Regional organisation of West African trade unions

The Organisation of Trade Unions of West Africa (OTUWA; Organisation des syndicats d'Afrique de l'Ouest, Organização dos Sindicatos da África Ocidental) is a coalition of national trade union centres in West Africa. OTUWA was founded in 1983 in Conakry, Guinea, and is currently led by executive secretary John Ejoha Odah.

== History ==
In 1986, OTUWA was accorded consultative status by the Economic Community of West African States (ECOWAS) as the representative organisation of trade unions in West Africa.

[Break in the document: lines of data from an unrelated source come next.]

-- ==== Sys2Proof/Machine/System.lean ====
section
/-! DEFINITION. The three instructions whose function unit runs code 15 (spec/46_system.md R260 to R263): HALT,
HALTI and ST.HALT. There is no other system instruction (R264). -/

namespace Sys2Proof.Machine

/-- HALT: code 15 on `x[a]`. Under `halt`, `x[d] <- x[a]; running <- 0`, the write done in the halting
cycle too (R165, R261, 40_cycle.md R107); under `dump`, `F = x[d]` and the run goes on (R262). N and Z from F. -/
def execHalt (rd ra _rb : Field3) (s : State) : Result :=
  .next (s.code15.writeResult rd (fuCode15 s.config.fs15Variant (operandA s ra) (s.reg rd)))

/-- HALTI: as HALT; the immediate is ignored (R185). -/
def execHalti (rd ra _k : Field3) (s : State) : Result :=
  .next (s.code15.writeResult rd (fuCode15 s.config.fs15Variant (operandA s ra) (s.reg rd)))

/-- ST.HALT: stores k at `x[a]`, then code 15: N and Z from `x[a]` and the run ends under `halt`; N and Z
from the current `x[DA]` and the run goes on under `dump` (R210, 60_exceptions.md R302). -/
def execStHalt (rd ra k : Field3) (s : State) : Result :=
  .next (s.storeAndFlag ra k (fuCode15 s.config.fs15Variant (operandA s ra) (s.reg rd))).code15

end Sys2Proof.Machine
end

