-- ==== Sys2Proof/Tests/Slice0.lean ====
section
/-! SUPPORT. The model's own tests: ill-formed inputs refused, words written out in the spec decoded, one step per
instruction from the vectors of spec/95_test_vectors.md, and a witness for the hypotheses of each statement. -/

namespace Sys2Proof.Tests

open Sys2Proof.Machine

/-! ## Well-formedness: one ill-formed term per check -/

theorem test_displacement_topBit_below : displacementWellFormed .topBit (-33) = false := by decide
theorem test_displacement_topBit_above : displacementWellFormed .topBit 32 = false := by decide
theorem test_displacement_gt4_below : displacementWellFormed .gt4 (-25) = false := by decide
theorem test_displacement_gt4_above : displacementWellFormed .gt4 40 = false := by decide
theorem test_image_literal_too_large : imageWellFormed [.literal 0x10000] = false := by decide
theorem test_image_not_hex : imageWellFormed [.literal 0x1234, .notHex] = false := by decide
theorem test_image_too_long : imageWellFormed (List.replicate 65537 (.literal 0)) = false := by
  rw [imageWellFormed, List.length_replicate]; rfl

/-! ## Decoding: the word each rule gives in its example (spec/42 to 45), read as the host reads it -/

theorem test_decode_register :
    decodeTableWord 16 0x00CA = some (.mova 3 1 2) ∧
    decodeTableWord 16 0x02CA = some (.inc 3 1 2) ∧
    decodeTableWord 16 0x04CA = some (.add 3 1 2) ∧
    decodeTableWord 16 0x06CA = some (.add1 3 1 2) ∧
    decodeTableWord 16 0x08CA = some (.sub1 3 1 2) ∧
    decodeTableWord 16 0x0ACA = some (.sub 3 1 2) ∧
    decodeTableWord 16 0x0CCA = some (.dec 3 1 2) ∧
    decodeTableWord 16 0x0ECA = some (.mova2 3 1 2) ∧
    decodeTableWord 16 0x10CA = some (.and 3 1 2) ∧
    decodeTableWord 16 0x12CA = some (.or 3 1 2) ∧
    decodeTableWord 16 0x14CA = some (.xor 3 1 2) ∧
    decodeTableWord 16 0x16CA = some (.not 3 1 2) ∧
    decodeTableWord 16 0x18CA = some (.movb 3 1 2) ∧
    decodeTableWord 16 0x1ACA = some (.shr 3 1 2) ∧
    decodeTableWord 16 0x1CCA = some (.shl 3 1 2) ∧
    decodeTableWord 16 0x1ECA = some (.halt 3 1 2) := by decide

theorem test_decode_immediate :
    decodeTableWord 16 0x80CD = some (.movai 3 1 5) ∧
    decodeTableWord 16 0x82CD = some (.inci 3 1 5) ∧
    decodeTableWord 16 0x84CD = some (.addi 3 1 5) ∧
    decodeTableWord 16 0x86CD = some (.add1i 3 1 5) ∧
    decodeTableWord 16 0x88CD = some (.sub1i 3 1 5) ∧
    decodeTableWord 16 0x8ACD = some (.subi 3 1 5) ∧
    decodeTableWord 16 0x8CCD = some (.deci 3 1 5) ∧
    decodeTableWord 16 0x8ECD = some (.mova2i 3 1 5) ∧
    decodeTableWord 16 0x90CD = some (.andi 3 1 5) ∧
    decodeTableWord 16 0x92CD = some (.ori 3 1 5) ∧
    decodeTableWord 16 0x94CD = some (.xori 3 1 5) ∧
    decodeTableWord 16 0x96CD = some (.noti 3 1 5) ∧
    decodeTableWord 16 0x98CD = some (.movbi 3 1 5) ∧
    decodeTableWord 16 0x9ACD = some (.shri 3 1 5) ∧
    decodeTableWord 16 0x9CCD = some (.shli 3 1 5) ∧
    decodeTableWord 16 0x9ECD = some (.halti 3 1 5) := by decide

theorem test_decode_load :
    decodeTableWord 16 0x20C8 = some (.ld 3 1) ∧
    decodeTableWord 16 0xA0C8 = some (.ldMb 3 1) := by decide

theorem test_decode_store :
    decodeTableWord 16 0x400A = some (.stMova 1 2) ∧
    decodeTableWord 16 0x420A = some (.stInc 1 2) ∧
    decodeTableWord 16 0x440A = some (.stAdd 1 2) ∧
    decodeTableWord 16 0x460A = some (.stAdd1 1 2) ∧
    decodeTableWord 16 0x480A = some (.stSub1 1 2) ∧
    decodeTableWord 16 0x4A0A = some (.stSub 1 2) ∧
    decodeTableWord 16 0x4C0A = some (.stDec 1 2) ∧
    decodeTableWord 16 0x4E0A = some (.stMova2 1 2) ∧
    decodeTableWord 16 0x500A = some (.stAnd 1 2) ∧
    decodeTableWord 16 0x520A = some (.stOr 1 2) ∧
    decodeTableWord 16 0x540A = some (.stXor 1 2) ∧
    decodeTableWord 16 0x560A = some (.stNot 1 2) ∧
    decodeTableWord 16 0x580A = some (.stMovb 1 2) ∧
    decodeTableWord 16 0x5A0A = some (.stShr 1 2) ∧
    decodeTableWord 16 0x5C0A = some (.stShl 1 2) ∧
    decodeTableWord 16 0x5E0A = some (.stHalt 0 1 2) ∧
    decodeTableWord 16 0x600A = some (.stNf 1 2) := by decide

theorem test_decode_branch_on_zero :
    decodeTableWord 16 0xC00B = some (.brzMova 0 1 3) ∧
    decodeTableWord 16 0xC40B = some (.brzAdd 0 1 3) ∧
    decodeTableWord 16 0xC80B = some (.brzSub1 0 1 3) ∧
    decodeTableWord 16 0xCC0B = some (.brzDec 0 1 3) ∧
    decodeTableWord 16 0xD00B = some (.brzAnd 0 1 3) ∧
    decodeTableWord 16 0xD40B = some (.brzXor 0 1 3) ∧
    decodeTableWord 16 0xD848 = some (.brzMovb 1 1 0) ∧
    decodeTableWord 16 0xDC48 = some (.brzShl 1 1 0) := by decide

theorem test_decode_branch_on_negative :
    decodeTableWord 16 0xC20B = some (.brnMova 0 1 3) ∧
    decodeTableWord 16 0xC60B = some (.brnAdd 0 1 3) ∧
    decodeTableWord 16 0xCA0B = some (.brnSub1 0 1 3) ∧
    decodeTableWord 16 0xCE0B = some (.brnDec 0 1 3) ∧
    decodeTableWord 16 0xD20B = some (.brnAnd 0 1 3) ∧
    decodeTableWord 16 0xD60B = some (.brnXor 0 1 3) ∧
    decodeTableWord 16 0xDA0B = some (.brnMovb 0 1 3) ∧
    decodeTableWord 16 0xDE0B = some (.brnShl 0 1 3) := by decide
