-- ==== Sys2Proof/Syntax.lean ====
section
/-! DEFINITION. The commands of SBC-CORE: one constructor per row of spec/opcode_table.json, operands at the
widths of spec/30_encoding.md R81, R85 and R91. -/

namespace Sys2Proof

/-- A command. The nine reserved opcodes stay apart from NOP, as spec/30_encoding.md R86 asks; `ldpat` and
`encpat` are the pseudo-instructions of R90, which no command word decodes to. -/
inductive Instr where
  /-- NOP (spec/40_control_commands.md R100) -/
  | nop
  /-- SETRATE led, value (R101) -/
  | setrate (led : Byte) (value : Ctrl)
  /-- SETSCALE led, value (R102) -/
  | setscale (led : Byte) (value : Ctrl)
  /-- SETTRIG led, value (R103) -/
  | settrig (led : Byte) (value : Ctrl)
  /-- SETPAT led, shape, phase16 (spec/41_pattern_commands.md R120) -/
  | setpat (led : Byte) (shape : Byte) (phase16 : BitVec 16)
  /-- RDPAT led (R124) -/
  | rdpat (led : Byte)
  /-- TICK (spec/42_tick_gate_advance.md R140) -/
  | tick
  /-- reserved opcode 0x7 (spec/30_encoding.md R86) -/
  | reserved7
  /-- reserved opcode 0x8 (R86) -/
  | reserved8
  /-- reserved opcode 0x9 (R86) -/
  | reserved9
  /-- reserved opcode 0xA (R86) -/
  | reservedA
  /-- reserved opcode 0xB (R86) -/
  | reservedB
  /-- reserved opcode 0xC (R86) -/
  | reservedC
  /-- reserved opcode 0xD (R86) -/
  | reservedD
  /-- reserved opcode 0xE (R86) -/
  | reservedE
  /-- reserved opcode 0xF (R86) -/
  | reservedF
  /-- LDPAT led, b0, b1, b2, b3: SETPAT under another name (R126) -/
  | ldpat (led : Byte) (b0 b1 b2 b3 : Byte)
  /-- ENCPAT led: RDPAT under another name (R127) -/
  | encpat (led : Byte)
  deriving DecidableEq, Repr

end Sys2Proof
end

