-- ==== Sys2Proof/Machine/Step.lean ====
section
/-! DEFINITION. One step: the block takes the next thing the host presents, and does it whole
(spec/20_memory.md R70; spec/30_encoding.md R88). SBC-CORE fetches nothing (spec/10_state.md R41): a command
comes from the port, not from a program. -/

namespace Sys2Proof.Machine

/-- The state in which a waiting input has been taken: it has left the port, and the response channel is idle
again, for `rsp_valid` is 1 only at an RDPAT's own completion (spec/30_encoding.md R83, R88). -/
def State.accept (s : State) (rest : List Input) : State := (s.withInputs rest).withRsp none

/-- One step. With nothing offered no register changes (spec/00_scope.md R6); `rst` resets (R230); a command
word is decoded and executed completely (R70, R91). -/
def step (s : State) : Host.Outcome State Fault Refusal :=
  match s.inputs with
  | [] => .next (s.accept [])
  | .rst :: rest => .next (s.accept rest).resetRegisters
  | .cmd w :: rest => exec (decode w) (s.accept rest)

/-- The state in which the host offers a command word, given by its bits, before anything else it offers:
the next step executes exactly that command (notes/assumptions/2.md). -/
def State.withFetchWord (s : State) (nbits w : Nat) : State :=
  s.withInputs (.cmd (BitVec.ofNat 48 (w % 2 ^ nbits)) :: s.inputs)

end Sys2Proof.Machine
end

OTUWA supports the integration of process of ECOWAS, while calling for reductions in unemployment, integration of young workers into labour markets and the protection of migrant workers.

In 2015, as part of a revival process, the headquarters of OTUWA was moved from Abidjan to Abuja in order to be closer to the ECOWAS secretariat. In 2017, OTUWA was critical of the ECOWAS states for the lack of growth in the region and called for measures to facilitate development. As of 2020, OTUWA has affiliates in all 15 ECOWAS states.